theorem test_SeamCompletes_hypotheses_met :
    (∃ (f : CmdFrame), ∃ (s : State), Taken opSeamInfo f s ∧ ∃ i, lanePort s (u32 f 0) 0 = .ok i ∧ True) ∧
    (∃ (f : CmdFrame), ∃ (s : State), Taken opSeamConfig f s ∧ ∃ i, lanePort s (u32 f 0) 0 = .ok i ∧ ∃ m, m = (u8 f 4) ∧ (m == 1 || m ==
      2 || m == 4) ∧ (4 ≤ u8 f 5 && u8 f 5 ≤ 16) ∧ (u8 f 6 ≤ 1) ∧ fld f 7 1 = 0 ∧ (seamMode s i && !(laneBusy s i)) ∧ (!(u8 f 6 == 1 &&
      pairTaken s i))) ∧
    (∃ (f : CmdFrame), ∃ (s : State), Taken opSeamLand f s ∧ ∃ i, lanePort s (u32 f 0) 0 = .ok i ∧ ∃ l, l = (s.lane i) ∧ (u32 f 8 != 0 →
      ∃ y, names s (u32 f 8) [tRing] y) ∧ (f.desk = l.owner ∨ f.desk = 0) ∧ ∃ a, a = (u16 f 4) ∧ ∃ n, n = (u16 f 6) ∧ (a < l.slots) ∧ (1
      ≤ n && n ≤ 64 && a + n ≤ l.slots) ∧ (seamMode s i) ∧ ∃ mine, mine = (l.lands.filter fun b => a ≤ b.1 && b.1 < a + n) ∧ u32 f 8 ==
      0) ∧
    (∃ (f : CmdFrame), ∃ (s : State), Taken opSeamLand f s ∧ ∃ i, lanePort s (u32 f 0) 0 = .ok i ∧ ∃ l, l = (s.lane i) ∧ (u32 f 8 != 0 →
      ∃ y, names s (u32 f 8) [tRing] y) ∧ (f.desk = l.owner ∨ f.desk = 0) ∧ ∃ a, a = (u16 f 4) ∧ ∃ n, n = (u16 f 6) ∧ (a < l.slots) ∧ (1
      ≤ n && n ≤ 64 && a + n ≤ l.slots) ∧ (seamMode s i) ∧ ∃ mine, mine = (l.lands.filter fun b => a ≤ b.1 && b.1 < a + n) ∧ ¬ (u32 f 8
      == 0) ∧ ∃ rs, landRings s f l.mult n (u32 f 8) = .ok rs ∧ mine.isEmpty = true ∧ ∃ s₁, State.bindWriters (laneHandle i) 2 rs a s =
      .ok s₁ ∧ True) ∧
    (∃ (f : CmdFrame), ∃ (s : State), Taken opSeamFwdSet f s ∧ ∃ i, lanePort s (u32 f 0) 0 = .ok i ∧ ∃ a, a = (u16 f 4) ∧ ∃ n, n = (u16
      f 6) ∧ (a < (s.lane i).slots) ∧ (1 ≤ n && n ≤ 2800 && a + n ≤ (s.lane i).slots) ∧ ∃ l, launchAt s f 8 = .ok l ∧ (l.kind != 1 ||
      l.dom == 0) ∧ ∃ b, bulkAt s f 24 0 11200 = .ok b ∧ (b.len == 4 * n) ∧ (seamMode s i) ∧ s.jobsOf f.desk < 32) ∧
    (∃ (f : CmdFrame), ∃ (s : State), Taken opSeamFwdGet f s ∧ ∃ i, lanePort s (u32 f 0) 0 = .ok i ∧ ∃ a, a = (u16 f 4) ∧ ∃ n, n = (u16
      f 6) ∧ (a < (s.lane i).slots) ∧ (1 ≤ n && n ≤ 56 && a + n ≤ (s.lane i).slots)) ∧
    (∃ (f : CmdFrame), ∃ (s : State), Taken opSeamIdSet f s ∧ (1 ≤ u16 f 0) ∧ fld f 2 2 = 0 ∧ (!(s.lanes.any Lane.isUp))) ∧
    (∃ (f : CmdFrame), ∃ (s : State), Taken opSeamPSet f s ∧ ∃ p, p = (u16 f 0) ∧ (2 ≤ p && p ≤ 4096) ∧ fld f 2 2 = 0 ∧ s.isKeeper =
      true ∧ (p ≥ s.quarry.pMin) ∧ (mayTakeP s p) ∧ (s.quarry.proposal.isNone && s.quarry.nextAt == 0) ∧ s.jobsOf f.desk < 32) ∧
    (∃ (f : CmdFrame), ∃ (s : State), Taken opSeamTest f s ∧ ∃ i, lanePort s (u32 f 0) 0 = .ok i ∧ ∃ l, l = (s.lane i) ∧ (u8 f 4 ≤ 4) ∧
      (u8 f 6 ≤ 3) ∧ fld f 7 1 = 0 ∧ (seamMode s i) ∧ ∃ runs, runs = (u8 f 4 != 0 || u8 f 6 != 0) ∧ (!(runs && (laneBusy s i ||
      l.isUp)))) :=
  ⟨⟨(fr (le 4 (portHandle 260))), rich, taken_of (by decide +kernel), ex_ok (by decide +kernel) trivial⟩,
   ⟨(fr (le 4 (portHandle 263) ++ le 1 4 ++ le 1 16 ++ le 1 1 ++ le 1 0)), rich, taken_of (by decide +kernel), ex_ok (by decide +kernel) (ex_eq
      (by decide +kernel))⟩,
   ⟨(fr (le 4 (portHandle 260) ++ le 2 0 ++ le 2 64 ++ le 4 0)), rich, taken_of (by decide +kernel), ex_ok (by decide +kernel) (ex_eq ⟨(fun e =>
      absurd e (by decide +kernel)), (by decide +kernel), ex_eq (ex_eq ⟨(by decide +kernel), (by decide +kernel), (by decide +kernel), ex_eq (by decide +kernel)⟩)⟩)⟩,
   ⟨(fr (le 4 (portHandle 260) ++ le 2 0 ++ le 2 1 ++ le 4 (h tRing 1))), rich, taken_of (by decide +kernel), ex_ok (by decide +kernel) (ex_eq
      ⟨(fun _ => ⟨_, names_of (by decide +kernel)⟩), (by decide +kernel), ex_eq (ex_eq ⟨(by decide +kernel), (by decide +kernel), (by decide +kernel), ex_eq ⟨(by decide +kernel), ex_ok (by decide +kernel) ⟨(by decide +kernel), ex_ok (by decide +kernel)
      trivial⟩⟩⟩)⟩)⟩,
   ⟨(fr (le 4 (portHandle 260) ++ le 2 0 ++ le 2 2800 ++ le 16 0 ++ le 1 2 ++ le 3 0 ++ le 4 11200 ++ le 8
      0)), rich, taken_of (by decide +kernel), ex_ok (by decide +kernel) (ex_eq (ex_eq ⟨(by decide +kernel), (by decide +kernel), ex_ok (by decide +kernel) ⟨(by decide +kernel), ex_ok (by decide +kernel) (by decide +kernel)⟩⟩))⟩,
   ⟨(fr (le 4 (portHandle 260) ++ le 2 0 ++ le 2 56)), rich, taken_of (by decide +kernel), ex_ok (by decide +kernel) (ex_eq (ex_eq (by decide +kernel)))⟩,
   ⟨(fr (le 4 65535)), { rich with lanes := (List.replicate 32 Lane.reset) }, taken_of (by decide +kernel), (by decide +kernel)⟩,
   ⟨(fr (le 4 4096)), keeper, taken_of (by decide +kernel), ex_eq (by decide +kernel)⟩,
   ⟨(fr (le 4 (portHandle 263) ++ le 1 4 ++ le 1 0 ++ le 1 3 ++ le 1 0)), rich, taken_of (by decide +kernel), ex_ok (by decide +kernel) (ex_eq
      ⟨(by decide +kernel), (by decide +kernel), (by decide +kernel), (by decide +kernel), ex_eq (by decide +kernel)⟩)⟩⟩

theorem test_EthCompletes_hypotheses_met :
    (∃ (f : CmdFrame), ∃ (s : State), Taken opEthInfo f s ∧ ∃ p, ethPort s (u32 f 0) 0 = .ok p ∧ True) ∧
    (∃ (f : CmdFrame), ∃ (s : State), Taken opEthConfig f s ∧ ∃ p, ethPort s (u32 f 0) 0 = .ok p ∧ ∃ e, e = (s.ethAt p) ∧ (contiguous
      (u32 f 8)) ∧ (u16 f 16 ≤ 4094) ∧ (u8 f 18 ≤ 1) ∧ (u8 f 19 ≤ 1) ∧ ∃ same, same = (u32 f 4 == e.addr && u32 f 8 == e.mask && u32 f
      12 == e.gateway && u16 f 16 == e.vlan && (u8 f 19 == 1) == e.dhcp) ∧ (same || !(ethBusy s p))) ∧
    (∃ (f : CmdFrame), ∃ (s : State), Taken opEthPtpConfig f s ∧ ∃ ports, ptpPorts s f = .ok ports ∧ (u8 f 0 ≤ 1) ∧ (u8 f 1 ≤ 127) ∧ (u8
      f 2 ≤ 2) ∧ (1 ≤ u8 f 3 && u8 f 3 ≤ 2) ∧ ∃ n, n = (u8 f 6) ∧ (if u8 f 2 == 2 then 2 ≤ n && n ≤ 8 else 1 ≤ n && n ≤ 2) ∧ fld f 7 1 =
      0 ∧ (ports.eraseDups.length == n)) :=
  ⟨⟨(fr (le 4 (portHandle 768))), rich, taken_of (by decide +kernel), ex_ok (by decide +kernel) trivial⟩,
   ⟨(fr (le 4 (portHandle 768) ++ le 4 0x0A000002 ++ le 4 0xFFFFFF00 ++ le 4 0 ++ le 2 4094 ++ le 2 0x0101)),
      running, taken_of (by decide +kernel), ex_ok (by decide +kernel) (ex_eq ⟨(by decide +kernel), (by decide +kernel), (by decide +kernel), (by decide +kernel), ex_eq (by decide +kernel)⟩)⟩,
   ⟨(fr (le 1 1 ++ le 1 127 ++ le 1 0 ++ le 1 2 ++ le 2 0xFFFF ++ le 2 1 ++ le 4 (portHandle 768))), rich,
      taken_of (by decide +kernel), ex_ok (by decide +kernel) ⟨(by decide +kernel), (by decide +kernel), (by decide +kernel), (by decide +kernel), ex_eq (by decide +kernel)⟩⟩⟩
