theorem test_RedundancyEventsComplete_hypotheses_met :
    (∃ (s : State), s.dieOn = true ∧ s.red.mode ≠ 0) ∧
    (∃ (s : State), s.dieOn = true ∧ ∃ i, ∃ p, s.peer i = some p ∧ p.seen = true ∧ p.lost = false) ∧
    (∃ (s : State), s.dieOn = true ∧ ∃ i, ∃ p, s.peer i = some p ∧ s.red.role = .active ∧ p.awaited = true) ∧
    (∃ (s : State), s.dieOn = true ∧ s.red.role = .forming ∧ (s.red.peers.any fun p => p.seen) = false) ∧
    (∃ (s : State), s.dieOn = true ∧ ∃ i, i < 2 ∧ s.red.ownIn.getD i false = true) ∧
    (∃ (s : State), s.dieOn = true ∧ ∃ i, i < 2 ∧ s.red.settle = false) ∧
    (∃ (s : State), s.dieOn = true ∧ ∃ i, i < 2 ∧ s.red.settle = true) ∧
    (∃ (s : State), s.dieOn = true ∧ s.red.settle = true ∧ s.red.ownOut = true ∧ (s.red.ownIn.any id) = false ∧ s.red.role ≠ .standby) ∧
    (∃ (s : State), s.dieOn = true ∧ s.red.settle = true ∧ s.red.ownOut = true ∧ (s.red.ownIn.any id) = false ∧ s.red.role = .standby) ∧
    (∃ (s : State), s.dieOn = true ∧ s.red.backoff = true ∧ (s.red.ownIn.any id) = true) ∧
    (∃ (s : State), s.dieOn = true ∧ s.red.backoff = true ∧ (s.red.ownIn.any id) = false ∧ s.red.fenced = false) ∧
    (∃ (s : State), s.dieOn = true ∧ s.red.mode = 2) ∧
    (∃ (s : State), s.dieOn = true ∧ s.red.fenced = true) :=
  ⟨⟨(member .active), (by decide +kernel)⟩,
   ⟨(member .active), (by decide +kernel), 0, ex_some (by decide +kernel) (by decide +kernel)⟩,
   ⟨{ member .active with red := { (member .active).red with peers := [{ Peer.new 2 with seen := true, hdr := { noHeader with ready := true } }], deltas := [(1, .imageEnd)] } },
      (by decide +kernel), 0, ex_some (by decide +kernel) (by decide +kernel)⟩,
   ⟨{ running with red := { Red.reset with mode := 1, role := .forming } }, (by decide +kernel)⟩,
   ⟨{ member .active with red := { (member .active).red with ownIn := [false, true] } }, (by decide +kernel), 1, (by decide +kernel)⟩,
   ⟨(member .standby), (by decide +kernel), 1, (by decide +kernel)⟩,
   ⟨{ member .stale with red := { (member .stale).red with settle := true } }, (by decide +kernel), 1, (by decide +kernel)⟩,
   ⟨{ member .stale with red := { (member .stale).red with settle := true, ownOut := true } }, (by decide +kernel)⟩,
   ⟨{ member .standby with red := { (member .standby).red with settle := true, ownOut := true } }, (by decide +kernel)⟩,
   ⟨{ member .active with red := { (member .active).red with backoff := true, ownIn := [true, false] } }, (by decide +kernel)⟩,
   ⟨{ member .stale with red := { (member .stale).red with backoff := true } }, (by decide +kernel)⟩,
   ⟨{ member .active with red := { (member .active).red with mode := 2 } }, (by decide +kernel)⟩,
   ⟨{ member .stale with red := { (member .stale).red with fenced := true } }, (by decide +kernel)⟩⟩

theorem test_NetworkEventsComplete_hypotheses_met :
    (∃ (s : State), s.dieOn = true ∧ ∃ (p : Nat), (s.ethAt p).carries = true ∧ ∃ (f : EthFrame), (s.frameIn p f).1 = false) ∧
    (∃ (s : State), s.dieOn = true ∧ ∃ (p : Nat), (s.ethAt p).carries = true ∧ ∃ (f : EthFrame), (s.frameIn p f).1 = true ∧ ∃ (d :
      Datagram), f.body = .ruzia d) ∧
    (∃ (s : State), s.dieOn = true ∧ ∃ (p : Nat), (s.ethAt p).carries = true ∧ ∃ (f : EthFrame), (s.frameIn p f).1 = true ∧ (∀ d, f.body
      ≠ .ruzia d)) ∧
    (∃ (s : State), s.dieOn = true ∧ ∃ (p : Nat), (resolvePort s (portHandle (768 + p)) 0).toBool = true ∧ ∃ (u : Bool), ∃ v, ∃ (t :
      State), t = (s.setEth p fun e => { e with link := u, speed := if u then v else 0 }) ∧ (t.ethAt p).carries = false) ∧
    (∃ (s : State), s.dieOn = true ∧ ∃ (p : Nat), (s.ethAt p).carries = true ∧ ∃ ip, ((s.ethAt p).arp.any fun a => a.1 == ip) = true ∧
      arpUsed s p ip = true) ∧
    (∃ (s : State), s.dieOn = true ∧ s.serving = true ∧ ∃ (p : Nat), (s.ethAt p).dhcp = true ∧ (s.ethAt p).carries = true ∧ ∃ a,
      (s.ethAt p).addr ≠ a) ∧
    (∃ (s : State), s.dieOn = true ∧ s.ptp.on = true ∧ ∃ (p : Nat), s.ptp.ports.contains p = true ∧ (s.ethAt p).carries = true ∧
      ptpStateOf (s.addCtr (ctrEth p 6) 1) p = ptpSlave) ∧
    (∃ (s : State), s.dieOn = true ∧ ∃ (p : Nat), (s.ethAt p).carries = true ∧ ptpServes s.ptpRefresh p = true ∧ s.ptpRefresh.ptp.step =
      1) ∧
    (∃ (s : State), s.dieOn = true ∧ s.ptp.on = true ∧ ∃ (p : Nat), s.ptp.ports.contains p = true) ∧
    (∃ (s : State), s.dieOn = true ∧ ∃ h, ∃ o, s.obj h = some o ∧ ∃ x, o.stream? = some x ∧ x.tx = true ∧ (s.dom o.dom).runs = true ∧
      x.silentAt (x.next * x.n (s.mult o.dom)) = false) ∧
    (∃ (s : State), s.dieOn = true ∧ ∃ (p : Nat), p < 32 ∧ (s.ethAt p).carries = true) ∧
    (∃ (s : State), s.dieOn = true ∧ ∃ h, ∃ o, s.obj h = some o ∧ ∃ x, o.stream? = some x ∧ ∃ k, x.hasPath k = true ∧ x.up.getD (k - 1)
      false = true) ∧
    (∃ (s : State), s.dieOn = true ∧ ∃ h, ∃ o, s.obj h = some o ∧ ∃ x, o.stream? = some x ∧ ∃ k, x.hasPath k = true ∧ x.up.getD (k - 1)
      true = false ∧ 8 ≤ x.runs.getD (k - 1) 0) :=
  ⟨⟨running, (by decide +kernel), 0, (by decide +kernel), ({ length := 64, tag := none, fcsOk := false, body := .igmpQuery } : EthFrame), (by decide +kernel)⟩,
   ⟨running, (by decide +kernel), 0, (by decide +kernel),
      ({ length := 64, tag := none, fcsOk := true, body := .ruzia { port := 0, addr := 1, srcPort := 1, magicOk := true, version := 0x32, kind := 1, desk := 0, frameLen := 16, macOk := true, bytes := le 16 0 } }
      : EthFrame), (by decide +kernel),
      ({ port := 0, addr := 1, srcPort := 1, magicOk := true, version := 0x32, kind := 1, desk := 0, frameLen := 16, macOk := true, bytes := le 16 0 }),
      (by decide +kernel)⟩,
   ⟨running, (by decide +kernel), 0, (by decide +kernel), ({ length := 64, tag := none, fcsOk := true, body := .igmpQuery } : EthFrame), (by decide +kernel),
      (fun _ e => EthBody.noConfusion e)⟩,
   ⟨running, (by decide +kernel), 0, (by decide +kernel), false, 0, ex_eq (by decide +kernel)⟩,
   ⟨{ running with eth := (List.replicate 32 EthPort.reset).set 0 { EthPort.reset with link := true, speed := 10000, gateway := 5, arp := [(5, 6)] } },
      (by decide +kernel), 0, (by decide +kernel), 5, (by decide +kernel)⟩,
   ⟨{ running with eth := (List.replicate 32 EthPort.reset).set 0 { EthPort.reset with link := true, speed := 10000, dhcp := true } },
      (by decide +kernel), (by decide +kernel), 0, (by decide +kernel), (by decide +kernel), 9, (by decide +kernel)⟩,
   ⟨{ running with ptp := { Ptp.reset with on := true, ports := [0], states := [9] } }, (by decide +kernel), (by decide +kernel), 0, (by decide +kernel)⟩,
   ⟨{ running with ptp := { Ptp.reset with on := true, ports := [0], role := 1, silent := [0] } }, (by decide +kernel), 0, (by decide +kernel)⟩,
   ⟨{ running with ptp := { Ptp.reset with on := true, ports := [0], role := 1 } }, (by decide +kernel), (by decide +kernel), 0, (by decide +kernel)⟩,
   ⟨rich, (by decide +kernel), (h tStream 0), ex_some (by decide +kernel) (ex_some (by decide +kernel) (by decide +kernel))⟩,
   ⟨running, (by decide +kernel), 0, (by decide +kernel)⟩,
   ⟨(richWith (h tStream 1) fun o => o.onStream fun x => { x with up := [true, false] }), (by decide +kernel), (h tStream 1),
      ex_some (by decide +kernel) (ex_some (by decide +kernel) ⟨1, (by decide +kernel)⟩)⟩,
   ⟨(richWith (h tStream 1) fun o => o.onStream fun x =>
      { x with ethPort2 := portHandle 768, up := [true, false], runs := [0, 8] }), (by decide +kernel), (h tStream 1), ex_some
      (by decide +kernel) (ex_some (by decide +kernel) ⟨2, (by decide +kernel)⟩)⟩⟩

theorem test_CompletionEventsComplete_hypotheses_met :
    (∃ (s : State), s.serving = true ∧ ∃ n, ∃ j, (s.jobs.find? fun j => j.order == n && j.op == 0x0505 && j.stage == 1) = some j ∧ ∃ o,
      s.obj j.handle = some o ∧ ∃ t, o.tiles? = some t ∧ nodeRecordsOk t 0 0 (nodeRecords (u32 j.frame 24) j.data) = .ok () ∧ ∃ (l :
      Launch), launchAt s j.frame 4 = .ok l ∧ ∃ w, ∃ u, applyNodes s o j.frame l (u32 j.frame 20) (nodeRecords (u32 j.frame 24) j.data)
      = .ok (w, u) ∧ True) ∧
    (∃ (s : State), s.serving = true ∧ ∃ j, (s.jobs.find? fun j => j.op == 0x1102 && j.stage == 1) = some j ∧ ∃ a, ∃ b, ∃ p,
      packageCheck s j.data a b = .ok p ∧ True) ∧
    (∃ (s : State), s.serving = true ∧ ∃ j, (s.jobs.find? fun j => j.op == 0x1102 && j.stage == 1) = some j ∧ ∃ a, ∃ b, ∃ n, ∃ e,
      packageCheck s j.data a b = .error (n, e)) ∧
    (∃ (s : State), s.serving = true ∧ ∃ h, ∃ o, s.obj h = some o ∧ ∃ c, o.capture? = some c ∧ c.st = .freezing ∧ c.f + c.post ≤ 8 *
      ((s.dom o.dom).next - 1)) ∧
    (∃ (s : State), s.serving = true ∧ ∃ h, ∃ o, s.obj h = some o ∧ ∃ c, o.capture? = some c ∧ ∃ p, c.play = some p ∧ c.st = .playing ∧
      p.after c.tPlay ≤ 8 * (s.dom o.dom).next) ∧
    (∃ (s : State), s.serving = true ∧ ∃ i, ∃ r, (s.recalls.find? fun r => r.id == i) = some r ∧ r.plan ≠ noPlan ∧ r.quarry = 0 ∧
      r.planned = false ∧ storeFirst s r = false) ∧
    (∃ (s : State), s.serving = true ∧ ∃ i, ∃ a, s.arm i = some a ∧ a.sent = false) ∧
    (∃ (s : State), s.serving = true ∧ ∃ i, ∃ r, (s.recalls.find? fun r => r.id == i) = some r ∧ r.waits = true) ∧
    (∃ (s : State), s.serving = true ∧ s.extId ≠ 0 ∧ s.isKeeper = false) ∧
    (∃ (s : State), s.serving = true ∧ s.extId ≠ 0 ∧ s.isKeeper = true) :=
  ⟨⟨{ rich with jobs := [⟨0, 5, 0x0505, fr (le 4 (h tBlock 0xF0000) ++ le 16 0 ++ le 4 0 ++ le 4 1), 1, (h tBlock 0xF0000), 0, (le 8 0), 1, 1⟩] },
      (by decide +kernel), 1, ex_some (by decide +kernel) (ex_some (by decide +kernel) (ex_some (by decide +kernel) ⟨ok_unit (by decide +kernel), ex_ok (by decide +kernel) (ex_okp (by decide +kernel) trivial)⟩))⟩,
   ⟨{ running with jobs := [⟨0, 5, 0x1102, fr ([]), 1, 0, 0, (le 4 0x474B5043 ++ le 2 1 ++ le 2 256 ++ le 4 9 ++ le 4 1 ++ le 4 0 ++ le 1 0 ++ le 1 0 ++ le 2 1 ++ le 4 1024 ++ le 4 256 ++ le 4 512 ++ le 4 64 ++ le 216 0 ++
    (le 2 1 ++ le 1 1 ++ le 1 1 ++ le 1 0 ++ le 1 22 ++ le 2 0 ++ le 4 64 ++ le 4 64 ++ le 4 64 ++ le 4 64 ++ le 4 64 ++ le 8 0 ++ le 4 0 ++ le 4 320 ++ le 20 0) ++ le 704 0), 1, 1⟩] }, ⟨(by decide +kernel), ex_some (by decide +kernel) ⟨true, ⟨true, ex_ok (by decide +kernel) trivial⟩⟩⟩⟩,
   ⟨{ running with jobs := [⟨0, 5, 0x1102, fr ([]), 1, 0, 0, [], 1, 1⟩] }, (by decide +kernel), ex_some (by decide +kernel) ⟨true, true, 1,
      eRange, (by rfl)⟩⟩,
   ⟨(richWith (h tCapture 0) fun o => o.onCapture fun x =>
      { x with st := .freezing, f := 40000, post := 7992 }), (by decide +kernel), (h tCapture 0), ex_some (by decide +kernel) (ex_some (by decide +kernel) (by decide +kernel))⟩,
   ⟨(richWith (h tCapture 0) fun o => o.onCapture fun x =>
      { x with st := .playing, play := some { s := 40000, start := 0, count := 8000, stop := some 47000 } }),
      (by decide +kernel), (h tCapture 0), ex_some (by decide +kernel) (ex_some (by decide +kernel) (ex_some (by decide +kernel) (by decide +kernel)))⟩,
   ⟨recalling, (by decide +kernel), 2, ex_some (by decide +kernel) (by decide +kernel)⟩,
   ⟨recalling, (by decide +kernel), 3, ex_some (by decide +kernel) (by decide +kernel)⟩,
   ⟨{ recalling with recalls := [{ aRecall 1 true with quarry := 3 }] }, (by decide +kernel), 1, ex_some (by decide +kernel) (by decide +kernel)⟩,
   ⟨{ running with engineId := 1, quarry := { Quarry.reset with keeper := 2, engines := [1, 2], p := 2 } },
      (by decide +kernel)⟩,
   ⟨keeper, (by decide +kernel)⟩⟩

+++++

[What the task requires] Looking at the records above, which lines contain "freezing"? Copy those lines.

[Solution to this task]
    (∃ (s : State), s.serving = true ∧ ∃ h, ∃ o, s.obj h = some o ∧ ∃ c, o.capture? = some c ∧ c.st = .freezing ∧ c.f + c.post ≤ 8 *
      { x with st := .freezing, f := 40000, post := 7992 }), (by decide +kernel), (h tCapture 0), ex_some (by decide +kernel) (ex_some (by decide +kernel) (by decide +kernel))⟩,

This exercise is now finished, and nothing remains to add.